▸ **TO DO**
Reproduce all of the records exactly.

Recorded data
==================================================
theorem execFmulF32_keeps {orig : State} (cid : CoreId) (b : Body) {s : State} (h2 : orig.Keeps s) :
    orig.KeepsOut (execFmulF32 cid b s) := by
  unfold execFmulF32
  repeat' first
    | with_reducible assumption
    | intro _
    | with_reducible apply State.KeepsOut.next
    | (with_reducible apply fpOp_keeps)
    | with_reducible apply State.Keeps.ite | with_reducible apply State.Keeps.ite1 | with_reducible apply State.Keeps.ite2 | with_reducible apply State.Keeps.elim
    | with_reducible apply State.Keeps.foldl | with_reducible apply State.Keeps.foldl1 | with_reducible apply State.Keeps.foldl2 | with_reducible apply State.Keeps.foldl22
    | simp only [↓State.Keeps.upd, ↓State.Keeps.updFlash, ↓State.Keeps.updPoison]
    | split
    | dsimp only

theorem execFfmaF32_keeps {orig : State} (cid : CoreId) (b : Body) {s : State} (h2 : orig.Keeps s) :
    orig.KeepsOut (execFfmaF32 cid b s) := by
  unfold execFfmaF32
  repeat' first
    | with_reducible assumption
    | intro _
    | with_reducible apply State.KeepsOut.next
    | (with_reducible apply fpOp_keeps)
    | with_reducible apply State.Keeps.ite | with_reducible apply State.Keeps.ite1 | with_reducible apply State.Keeps.ite2 | with_reducible apply State.Keeps.elim
    | with_reducible apply State.Keeps.foldl | with_reducible apply State.Keeps.foldl1 | with_reducible apply State.Keeps.foldl2 | with_reducible apply State.Keeps.foldl22
    | simp only [↓State.Keeps.upd, ↓State.Keeps.updFlash, ↓State.Keeps.updPoison]
    | split
    | dsimp only

theorem execFminF32_keeps {orig : State} (cid : CoreId) (b : Body) {s : State} (h2 : orig.Keeps s) :
    orig.KeepsOut (execFminF32 cid b s) := by
  unfold execFminF32
  repeat' first
    | with_reducible assumption
    | intro _
    | with_reducible apply State.KeepsOut.next
    | (with_reducible apply fpOp_keeps)
    | with_reducible apply State.Keeps.ite | with_reducible apply State.Keeps.ite1 | with_reducible apply State.Keeps.ite2 | with_reducible apply State.Keeps.elim
    | with_reducible apply State.Keeps.foldl | with_reducible apply State.Keeps.foldl1 | with_reducible apply State.Keeps.foldl2 | with_reducible apply State.Keeps.foldl22
    | simp only [↓State.Keeps.upd, ↓State.Keeps.updFlash, ↓State.Keeps.updPoison]
    | split
    | dsimp only

theorem execFmaxF32_keeps {orig : State} (cid : CoreId) (b : Body) {s : State} (h2 : orig.Keeps s) :
    orig.KeepsOut (execFmaxF32 cid b s) := by
  unfold execFmaxF32
  repeat' first
    | with_reducible assumption
    | intro _
    | with_reducible apply State.KeepsOut.next
    | (with_reducible apply fpOp_keeps)
    | with_reducible apply State.Keeps.ite | with_reducible apply State.Keeps.ite1 | with_reducible apply State.Keeps.ite2 | with_reducible apply State.Keeps.elim
    | with_reducible apply State.Keeps.foldl | with_reducible apply State.Keeps.foldl1 | with_reducible apply State.Keeps.foldl2 | with_reducible apply State.Keeps.foldl22
    | simp only [↓State.Keeps.upd, ↓State.Keeps.updFlash, ↓State.Keeps.updPoison]
    | split
    | dsimp only

theorem execFcvtF32S64_keeps {orig : State} (cid : CoreId) (b : Body) {s : State} (h2 : orig.Keeps s) :
    orig.KeepsOut (execFcvtF32S64 cid b s) := by
  unfold execFcvtF32S64
  repeat' first
    | with_reducible assumption
    | intro _
    | with_reducible apply State.KeepsOut.next
    | (with_reducible apply fpOp_keeps)
    | with_reducible apply State.Keeps.ite | with_reducible apply State.Keeps.ite1 | with_reducible apply State.Keeps.ite2 | with_reducible apply State.Keeps.elim
    | with_reducible apply State.Keeps.foldl | with_reducible apply State.Keeps.foldl1 | with_reducible apply State.Keeps.foldl2 | with_reducible apply State.Keeps.foldl22
    | simp only [↓State.Keeps.upd, ↓State.Keeps.updFlash, ↓State.Keeps.updPoison]
    | split
    | dsimp only

theorem execFcvtS64F32_keeps {orig : State} (cid : CoreId) (b : Body) {s : State} (h2 : orig.Keeps s) :
    orig.KeepsOut (execFcvtS64F32 cid b s) := by
  unfold execFcvtS64F32
  repeat' first
    | with_reducible assumption
    | intro _
    | with_reducible apply State.KeepsOut.next
    | (with_reducible apply fpOp_keeps)
    | with_reducible apply State.Keeps.ite | with_reducible apply State.Keeps.ite1 | with_reducible apply State.Keeps.ite2 | with_reducible apply State.Keeps.elim
    | with_reducible apply State.Keeps.foldl | with_reducible apply State.Keeps.foldl1 | with_reducible apply State.Keeps.foldl2 | with_reducible apply State.Keeps.foldl22
    | simp only [↓State.Keeps.upd, ↓State.Keeps.updFlash, ↓State.Keeps.updPoison]
    | split
    | dsimp only

theorem cmpRR_keeps {orig : State} (op : Nat) (f : Word → Word → Bool) (cid : CoreId) (b : Body) {s : State} (h4 : orig.Keeps s) :
    orig.KeepsOut (cmpRR op f cid b s) := by
  unfold cmpRR
  repeat' first
    | with_reducible assumption
    | intro _
    | with_reducible apply State.KeepsOut.next
    | (with_reducible apply dispatchSeq_keeps) | (with_reducible apply State.wp_keeps)
    | with_reducible apply State.Keeps.ite | with_reducible apply State.Keeps.ite1 | with_reducible apply State.Keeps.ite2 | with_reducible apply State.Keeps.elim
    | with_reducible apply State.Keeps.foldl | with_reducible apply State.Keeps.foldl1 | with_reducible apply State.Keeps.foldl2 | with_reducible apply State.Keeps.foldl22
    | simp only [↓State.Keeps.upd, ↓State.Keeps.updFlash, ↓State.Keeps.updPoison]
    | split
    | dsimp only

theorem cmpRI_keeps {orig : State} (op : Nat) (f : Word → Word → Bool) (cid : CoreId) (b : Body) {s : State} (h4 : orig.Keeps s) :
    orig.KeepsOut (cmpRI op f cid b s) := by
  unfold cmpRI
  repeat' first
    | with_reducible assumption
    | intro _
    | with_reducible apply State.KeepsOut.next
    | (with_reducible apply dispatchSeq_keeps) | (with_reducible apply State.wp_keeps)
    | with_reducible apply State.Keeps.ite | with_reducible apply State.Keeps.ite1 | with_reducible apply State.Keeps.ite2 | with_reducible apply State.Keeps.elim
    | with_reducible apply State.Keeps.foldl | with_reducible apply State.Keeps.foldl1 | with_reducible apply State.Keeps.foldl2 | with_reducible apply State.Keeps.foldl22
    | simp only [↓State.Keeps.upd, ↓State.Keeps.updFlash, ↓State.Keeps.updPoison]
    | split
    | dsimp only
==================================================
▸ **EXERCISE RESPONSE**
theorem execFmulF32_keeps {orig : State} (cid : CoreId) (b : Body) {s : State} (h2 : orig.Keeps s) :
    orig.KeepsOut (execFmulF32 cid b s) := by
  unfold execFmulF32
  repeat' first
    | with_reducible assumption
    | intro _
    | with_reducible apply State.KeepsOut.next
    | (with_reducible apply fpOp_keeps)
    | with_reducible apply State.Keeps.ite | with_reducible apply State.Keeps.ite1 | with_reducible apply State.Keeps.ite2 | with_reducible apply State.Keeps.elim
    | with_reducible apply State.Keeps.foldl | with_reducible apply State.Keeps.foldl1 | with_reducible apply State.Keeps.foldl2 | with_reducible apply State.Keeps.foldl22
    | simp only [↓State.Keeps.upd, ↓State.Keeps.updFlash, ↓State.Keeps.updPoison]
    | split
    | dsimp only

theorem execFfmaF32_keeps {orig : State} (cid : CoreId) (b : Body) {s : State} (h2 : orig.Keeps s) :
    orig.KeepsOut (execFfmaF32 cid b s) := by
  unfold execFfmaF32
  repeat' first
    | with_reducible assumption
    | intro _
    | with_reducible apply State.KeepsOut.next
    | (with_reducible apply fpOp_keeps)
    | with_reducible apply State.Keeps.ite | with_reducible apply State.Keeps.ite1 | with_reducible apply State.Keeps.ite2 | with_reducible apply State.Keeps.elim
    | with_reducible apply State.Keeps.foldl | with_reducible apply State.Keeps.foldl1 | with_reducible apply State.Keeps.foldl2 | with_reducible apply State.Keeps.foldl22
    | simp only [↓State.Keeps.upd, ↓State.Keeps.updFlash, ↓State.Keeps.updPoison]
    | split
    | dsimp only

theorem execFminF32_keeps {orig : State} (cid : CoreId) (b : Body) {s : State} (h2 : orig.Keeps s) :
    orig.KeepsOut (execFminF32 cid b s) := by
  unfold execFminF32
  repeat' first
    | with_reducible assumption
    | intro _
    | with_reducible apply State.KeepsOut.next
    | (with_reducible apply fpOp_keeps)
    | with_reducible apply State.Keeps.ite | with_reducible apply State.Keeps.ite1 | with_reducible apply State.Keeps.ite2 | with_reducible apply State.Keeps.elim
    | with_reducible apply State.Keeps.foldl | with_reducible apply State.Keeps.foldl1 | with_reducible apply State.Keeps.foldl2 | with_reducible apply State.Keeps.foldl22
    | simp only [↓State.Keeps.upd, ↓State.Keeps.updFlash, ↓State.Keeps.updPoison]
    | split
    | dsimp only

theorem execFmaxF32_keeps {orig : State} (cid : CoreId) (b : Body) {s : State} (h2 : orig.Keeps s) :
    orig.KeepsOut (execFmaxF32 cid b s) := by
  unfold execFmaxF32
  repeat' first
    | with_reducible assumption
    | intro _
    | with_reducible apply State.KeepsOut.next
    | (with_reducible apply fpOp_keeps)
    | with_reducible apply State.Keeps.ite | with_reducible apply State.Keeps.ite1 | with_reducible apply State.Keeps.ite2 | with_reducible apply State.Keeps.elim
    | with_reducible apply State.Keeps.foldl | with_reducible apply State.Keeps.foldl1 | with_reducible apply State.Keeps.foldl2 | with_reducible apply State.Keeps.foldl22
    | simp only [↓State.Keeps.upd, ↓State.Keeps.updFlash, ↓State.Keeps.updPoison]
    | split
    | dsimp only

theorem execFcvtF32S64_keeps {orig : State} (cid : CoreId) (b : Body) {s : State} (h2 : orig.Keeps s) :
    orig.KeepsOut (execFcvtF32S64 cid b s) := by
  unfold execFcvtF32S64
  repeat' first
    | with_reducible assumption
    | intro _
    | with_reducible apply State.KeepsOut.next
    | (with_reducible apply fpOp_keeps)
    | with_reducible apply State.Keeps.ite | with_reducible apply State.Keeps.ite1 | with_reducible apply State.Keeps.ite2 | with_reducible apply State.Keeps.elim
    | with_reducible apply State.Keeps.foldl | with_reducible apply State.Keeps.foldl1 | with_reducible apply State.Keeps.foldl2 | with_reducible apply State.Keeps.foldl22
    | simp only [↓State.Keeps.upd, ↓State.Keeps.updFlash, ↓State.Keeps.updPoison]
    | split
    | dsimp only

theorem execFcvtS64F32_keeps {orig : State} (cid : CoreId) (b : Body) {s : State} (h2 : orig.Keeps s) :
    orig.KeepsOut (execFcvtS64F32 cid b s) := by
  unfold execFcvtS64F32
  repeat' first
    | with_reducible assumption
    | intro _
    | with_reducible apply State.KeepsOut.next
    | (with_reducible apply fpOp_keeps)
    | with_reducible apply State.Keeps.ite | with_reducible apply State.Keeps.ite1 | with_reducible apply State.Keeps.ite2 | with_reducible apply State.Keeps.elim
    | with_reducible apply State.Keeps.foldl | with_reducible apply State.Keeps.foldl1 | with_reducible apply State.Keeps.foldl2 | with_reducible apply State.Keeps.foldl22
    | simp only [↓State.Keeps.upd, ↓State.Keeps.updFlash, ↓State.Keeps.updPoison]
    | split
    | dsimp only

theorem cmpRR_keeps {orig : State} (op : Nat) (f : Word → Word → Bool) (cid : CoreId) (b : Body) {s : State} (h4 : orig.Keeps s) :
    orig.KeepsOut (cmpRR op f cid b s) := by
  unfold cmpRR
  repeat' first
    | with_reducible assumption
    | intro _
    | with_reducible apply State.KeepsOut.next
    | (with_reducible apply dispatchSeq_keeps) | (with_reducible apply State.wp_keeps)
    | with_reducible apply State.Keeps.ite | with_reducible apply State.Keeps.ite1 | with_reducible apply State.Keeps.ite2 | with_reducible apply State.Keeps.elim
    | with_reducible apply State.Keeps.foldl | with_reducible apply State.Keeps.foldl1 | with_reducible apply State.Keeps.foldl2 | with_reducible apply State.Keeps.foldl22
    | simp only [↓State.Keeps.upd, ↓State.Keeps.updFlash, ↓State.Keeps.updPoison]
    | split
    | dsimp only

theorem cmpRI_keeps {orig : State} (op : Nat) (f : Word → Word → Bool) (cid : CoreId) (b : Body) {s : State} (h4 : orig.Keeps s) :
    orig.KeepsOut (cmpRI op f cid b s) := by
  unfold cmpRI
  repeat' first
    | with_reducible assumption
    | intro _
    | with_reducible apply State.KeepsOut.next
    | (with_reducible apply dispatchSeq_keeps) | (with_reducible apply State.wp_keeps)
    | with_reducible apply State.Keeps.ite | with_reducible apply State.Keeps.ite1 | with_reducible apply State.Keeps.ite2 | with_reducible apply State.Keeps.elim
    | with_reducible apply State.Keeps.foldl | with_reducible apply State.Keeps.foldl1 | with_reducible apply State.Keeps.foldl2 | with_reducible apply State.Keeps.foldl22
    | simp only [↓State.Keeps.upd, ↓State.Keeps.updFlash, ↓State.Keeps.updPoison]
    | split
    | dsimp only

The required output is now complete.